During the preseason, Kelley Washington caught 6 of the 7 passes thrown his way. All 6 catches came with Flacco under center in the first string offense, and 5 of the 6 catches went for first downs. It is also noteworthy that Washington’s best game of the preseason came during the infamous third-week dress rehearsal, where he snagged all 3 passes thrown his way for 66 yards.
The regular season has displayed an even greater reason to raise the expectation meter on Kelley. Through the first two games, he has accumulated 7 catches, 101 yards, and 1 TD. But the real insight befalls on the stats that, during these two regular season games, he has only one drop and all but one of his catches have gone for first downs.
When all of these factors are meshed together, the product that starts to surface is why Kelley Washington should start to draw considerable attention as a quality fill-in, depth player. He is the guy on a team with a passing game that is rapidly gaining NFL respectability, who has a secure role granting 3-4 catches a game in the area of the first-down marker while lined up routinely against LBs. Summed up, he is the most likely to draw the passing mismatch. Add into the equation that Washington’s hands have been almost flawless and the result is dependability in the eyes of Flacco.
Maurice Stovall: On a team with a mad-man slinger such as Byron Leftwich and a somewhat questionable WR1 still out, any player drawing Lefty’s attention should become a “player of interest” to any fantasy owner. It is understood that Antonio Bryant, who is on the mend for at least another week with a recovering bum knee, will assume the WR1 upon his return. The player most forgotten, though, will be Maurice Stovall. His development has been slow and still presents some giant obstacles for him to stride into the arena of showing true promise, but his circumstances cannot be overlooked. Lefty throws more deep passes per game than probably any other NFL starting QB. In Week 2, Stovall was discovered as a big target option deep. While his catching technique is still extremely flawed, a flash of potential suddenly showed up on that one play. If Clayton and Bryant are distracting the other team’s best cover DBs, then who is left to cover Maurice Stovall as the WR3?
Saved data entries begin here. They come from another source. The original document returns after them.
/-- A page write changes exactly its bytes, and snapshot copies, wear and conflicts follow their rules (R506, R507, R508, R509,
R510, R511, R512, R515, R519, R520, R522, R524).  -/
def Obligations.LedgerPagesAndCopies : Prop :=
  (∀ (s : State) (bank : Fin 2) (ok : Bool) (w : PageWr) (rest : List PageWr), bankOf s bank.val = w :: rest → w.bytes.length ≤ 128 →
    Gives (exec (.pageWriteDone bank ok) s) fun t => (w.copy = false → bankOf t bank.val = rest)
      ∧ (∀ (c : Compaction) (x : PageWr) (xs : List PageWr), w.copy = true → s.ldg.compact = some c → c.left = x :: xs →
          pageBank x.page = bank.val → bankOf t bank.val = rest ++ [x] ∧ t.ldg.compact = some { c with left := xs })
      ∧ (w.copy = true → s.ldg.compact = none → bankOf t bank.val = rest ∧ t.get LDG_STAT_COMPACTING = 0)
      ∧ (∀ i, i < w.bytes.length → memGet t.ldg.mem (128 * w.page + (w.from_ + i) % 128) = w.bytes.getD i 0)
      ∧ (∀ a, (∀ i, i < w.bytes.length → a ≠ 128 * w.page + (w.from_ + i) % 128) →
          (a / 128 = w.page → isTorn s w.page (a % 128 / 32) = false) → memGet t.ldg.mem a = memGet s.ldg.mem a)
      ∧ (∀ g, g < 4 → isTorn t w.page g = false)
      ∧ (∀ p, p ≠ w.page → wearOf t p = wearOf s p)
      ∧ (if ok = true ∧ wearOf s w.page + 1 < 500000
        then wearOf t w.page = wearOf s w.page + 1 ∧ t.ldg.spares = s.ldg.spares
        else if s.ldg.spares < 256 then wearOf t w.page = 1 ∧ t.ldg.spares = s.ldg.spares + 1
          ∧ t.get LDG_SPARE_USED = s.ldg.spares + 1 ∧ t.get LDG_IRQ_SPARE_USED = 1
        else wearOf t w.page = wearOf s w.page + 1 ∧ t.get LDG_STAT_SPARES_OUT = 1 ∧ t.get LDG_IRQ_SPARES_OUT = 1)
      ∧ (∀ id data seq m, w.par = some (id, data, seq, m) → t.parRec id = { data := data, seq := seq, mirrored := m })
      ∧ (∀ p, w.port = some p → (s.tw p).busy = true → (t.tw p).busy = false ∧ (t.tw p).resp = some [0])
      ∧ (∀ p part o n, p = 4 ∨ p = 5 → w.port ≠ some p → (s.tw p).busy = true → (s.tw p).rd = some (part, o, n) →
          (∀ e ∈ rangePages part 34 o 0 n, writing t e.1 = false) →
          (t.tw p).busy = false ∧ (t.tw p).rd = none ∧ ∃ b, (t.tw p).resp = some (0 :: b))
      ∧ (∀ c, w.cmd = some c → w.last = true → (s.ring c.ring).hirGen ≤ c.gen →
          ∃ b, (t.ring c.ring).cplWait = (s.ring c.ring).cplWait ++ [b] ∧ b.bytes = cplBytes c 0 w.res))
  ∧ (∀ (s : State) (r m : Nat), paldexUp s = true → reservedPage s r → 2048 ≤ m → m < 3072 → wearOf s r + 50000 < wearOf s m →
    (∀ p, reservedPage s p → p ≠ r → wearOf s r < wearOf s p) → (∀ p, 2048 ≤ p → p < 3072 → p ≠ m → wearOf s p < wearOf s m) →
    Gives (exec .wearLevelSwap s) fun t => t.ldg.mem = s.ldg.mem ∧ wearOf t r = wearOf s m + 1 ∧ wearOf t m = wearOf s r + 1
      ∧ (∀ p, p ≠ r → p ≠ m → wearOf t p = wearOf s p)
      ∧ KeepsFields s t [LDG_WEAR_MAX_A, LDG_WEAR_MAX_PU, LDG_SPARE_USED, LDG_STAT_SPARES_OUT])
  ∧ (∀ (s : State) (cmd : Bool) (base : Nat), paldexUp s = true → s.get LDG_STAT_READY = 1 → s.get LDG_STAT_COMPACTING = 0 →
    s.get LDG_STAT_JRNL_HELD = 0 → base = (if s.get LDG_STAT_COPY_USED = 1 then 128 else 320) →
    (if cmd = true then Reaches s 0x4008 ∧ lockedBits s 0x4008 = 0 ∧ frozenBits s 0x4008 = 0 else 96 ≤ jrnFill s) →
    Gives (exec (.compactionStart cmd) s) fun t => t.get LDG_STAT_COMPACTING = 1
      ∧ ∃ (l : List PageWr) (c : Compaction), t.ldg = { s.ldg with
          compact := some c, compactAgain := false, bank0 := s.ldg.bank0 ++ l.take 1 }
        ∧ c.left = l.drop 1 ∧ c.seq = max s.ldg.usedSeq (lastSeq s) ∧ c.epoch = nextEpoch s
        ∧ l.getLast? = some { page := base, bytes := copyHeader s.ldg.recs c.seq c.epoch, copy := true }
        ∧ l.dropLast.flatMap (·.bytes) = copyContent s.ldg.recs
        ∧ (∀ i, i + 1 < l.length → (l[i]?).map (·.page) = some (base + 1 + i)) ∧ (∀ w ∈ l, w.copy = true)
        ∧ KeepsFields s t [LDG_STAT_COMPACTING, LDG_STAT_BUSY0] ∧ t = { s with regs := t.regs, ldg := t.ldg })
  ∧ (∀ (s : State) (c : Compaction), paldexUp s = true → s.ldg.compact = some c → c.left = [] →
    (∀ w ∈ s.ldg.bank0, w.copy = false) →
    Gives (exec .compactionDone s) fun t => t.get LDG_STAT_COMPACTING = 0 ∧ t.ldg.compact = none ∧ t.ldg.usedSeq = c.seq
      ∧ t.get LDG_STAT_COPY_USED = 1 - s.get LDG_STAT_COPY_USED ∧ t.get LDG_EPOCH = c.epoch % 2 ^ 32 ∧ t.ldg.mem = s.ldg.mem
      ∧ (s.ldg.waiting = [] → t.get LDG_STAT_JRNL_FILL = min 100 ((s.get LDG_SEQ - c.seq) * 100 / 128)
          ∧ KeepsFields s t [LDG_STAT_COMPACTING, LDG_STAT_COPY_USED, LDG_EPOCH, LDG_STAT_JRNL_FILL]
          ∧ t = { s with regs := t.regs, ldg := { s.ldg with compact := none, usedSeq := c.seq } }))
  ∧ (∀ (s : State) (c : Compaction), s.ldg.compact = some c → (c.left ≠ [] ∨ ∃ w ∈ s.ldg.bank0, w.copy = true) →
    exec .compactionDone s = .next s)
  ∧ (∀ (s : State), s.mainRuns = true → s.get LDG_STAT_CONFLICT = 1 →
    Gives (exec .conflictReminder s) fun t => t.get (INTC_PEND_SRC 7) = 1 ∧ s.ldg.remindAt + 10 ^ 16 ≤ t.tb.elapsed
      ∧ t.ldg.remindAt = t.tb.elapsed ∧ t.get LDG_STAT_CONFLICT = 1)
  ∧ (∀ (s : State), Reaches s 0x4000 →
    Gives (exec .conflictAck s) fun t => t.get LDG_STAT_CONFLICT = 0 ∧ t.get LDG_STAT_COPY_B_RO = 0 ∧ t.get LDG_STAT_JRNL_HELD = 0
      ∧ KeepsFields s t [LDG_STAT_CONFLICT, LDG_STAT_COPY_B_RO, LDG_STAT_JRNL_HELD] ∧ OnlyRegs s t)
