-- ==== Sys2Proof/Tests/Slice0.lean ====
section
/-! SUPPORT. Tests: each command on one small state that meets the hypotheses of the statement about it, with what the spec's
rules give there; and ill-formed terms that the check refuses. -/
namespace Sys2Proof.Tests
set_option Elab.async false
open Sys2Proof Sys2Proof.Machine

/-- The main domain runs, the host's link is up, every block is open; further words as given. -/
def up (l : List (Nat × Nat)) : State :=
  l.foldl (fun s e => s.setReg e.1 (BitVec.ofNat 32 e.2))
    { State.reset with pci := { cfgReady := true }, regs := [(0x404, 0x7FFFF), (0x1380, 3)] }

/-- The command answers a next state that passes `p`. -/
def gives (r : Res) (p : State → Bool) : Bool := match r with
  | .next t => p t
  | _ => false

/-- `KeepsFields` as a computation: over every word that either state lists. -/
def keeps (s t : State) (fs : List Fld) : Bool :=
  (s.regs ++ t.regs).all (fun e =>
    let m := (fs.filter (fun f => f.off == e.1)).foldl (fun m f => m ||| fldMask f) 0
    (s.reg e.1 ^^^ t.reg e.1) &&& ~~~m == 0)

/-- Nothing but register words differs. -/
def onlyRegs (s t : State) : Bool := t == { s with regs := t.regs }

/-- A descriptor from its bytes. -/
def desc (l : List Nat) : BitVec 256 := BitVec.ofNat 256 (leNat (l.map (BitVec.ofNat 8)))

/-- Ring 0 has started command 5 with the given descriptor bytes. -/
def started (s : State) (l : List Nat) : State := s.setRing 0 { started := some (5, desc l) }

/-! ### The interrupt controller -/

theorem test_intcRaise : Reaches (up []) 0xA80 ∧ srcAbsent (up []) (9 % 256) = false
    ∧ gives (exec (.intcRaise 9) (up [])) (fun t => t.get (INTC_PEND_SRC 9) == 1 && keeps (up []) t [INTC_PEND_SRC 9]) = true := by
  decide +kernel
theorem test_intcRaise_absent : gives (exec (.intcRaise 0) (up [])) (fun t => t == up []) = true
    ∧ gives (exec (.intcRaise 134) (up [])) (fun t => t == up []) = true := by decide +kernel
theorem test_intcPendWrite : Reaches (up []) (0x800 + 4 * 7)
    ∧ gives (exec (.intcPendWrite 7 5) (up [])) (fun t => t.reg 0x81C == 0 && keeps (up []) t []) = true := by decide +kernel
theorem test_intcEnWrite : Reaches (up []) (0x820)
    ∧ gives (exec (.intcEnWrite 0 0xFFFFFFFF) (up [])) (fun t => t.reg 0x820 == 0xFFFFFFFE) = true := by decide +kernel
theorem test_intcRouteWrite : Reaches (up []) (0x900 + 4 * 31) ∧ locked (up []) 12 = false
    ∧ gives (exec (.intcRouteWrite 0 0x77777777) (up [])) (fun t => t.reg 0x900 == 0x77777770) = true := by decide +kernel
theorem test_intcComplete : Reaches (up [(0xA08, 9)]) 0xA04
    ∧ gives (exec (.intcComplete 0 9) (up [(0xA08, 9)])) (fun t => t.get (TGT_STAT_ACTIVE 0) == 0) = true
    ∧ gives (exec (.intcComplete 0 8) (up [(0xA08, 9)])) (fun t => t.get (TGT_CNT_BAD_COMPLETE 0) == 1) = true := by decide +kernel

/-- Sources 9 and 40 pending, enabled, routed to target 0; source 9 arrived three times. -/
def two : State := up [(0x800, 0x200), (0x804, 0x100), (0x820, 0x200), (0x824, 0x100), (0x844, 0x30)]
theorem test_intcClaim : Reaches two 0xA00 ∧ two.get (TGT_STAT_ACTIVE 0) = 0 ∧ qualifies two 0 9 = true
    ∧ (∀ j : Fin 9, qualifies two 0 j.val = false)
    ∧ gives (exec (.intcClaim 0) two) (fun t => !reqOf t 0 && t.bus == some 0x309 && t.get (TGT_STAT_ACTIVE 0) == 9 && t.get (INTC_PEND_SRC 9) == 0
        && t.get (INTC_CNT_SRC 9) == 0 && t.get (INTC_PEND_SRC 40) == 1) = true := by decide +kernel
theorem test_intcClaim_empty : (∀ j : Fin 256, qualifies (up []) 3 j.val = false)
    ∧ gives (exec (.intcClaim 3) (up [])) (fun t => t.bus == some 0 && t.get (TGT_CNT_EMPTY 3) == 1) = true := by decide +kernel

/-- MSI-X on, requests allowed, source 9 enabled, target 0's vector unmasked. -/
def msixUp : State := { up [(0x820, 0x200), (0xF000, 0x100), (0xF008, 0x55), (0xF00C, 0)] with
  pci := { cfgReady := true, msixEn := true } }
theorem test_raise_message : dmaOn msixUp = true ∧ msixUp.get (INTC_ROUTE_SRC 9) = 0 ∧ msixUp.bit (INTC_EN_SRC 9) = true
    ∧ msixUp.reg 0xF00C &&& 1 = 0 ∧ (∀ j : Fin 256, qualifies msixUp 0 j.val = false)
    ∧ gives (exec (.intcRaise 9) msixUp) (fun t => t.out == [.msix 0 0x100 0x55]) = true := by decide +kernel

/-! ### The PCI Express function and the rings -/

/-- The main domain has left reset and nothing else has happened. -/
def bare : State := State.reset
This very scenario is the same reason that owners should also anticipate quality production from Kellen Winslow as the option in the middle of the field. Stovall’s Week 2 stat-line of 3 catches for 80 yards is enough to place a “watcher” sticker upon. Fantasy owners can feel confident that the combination of Stovall being mismatched and Lefty’s constant deep pass mentality will result in an occasional spike in stats for Stovall on a random weekly basis.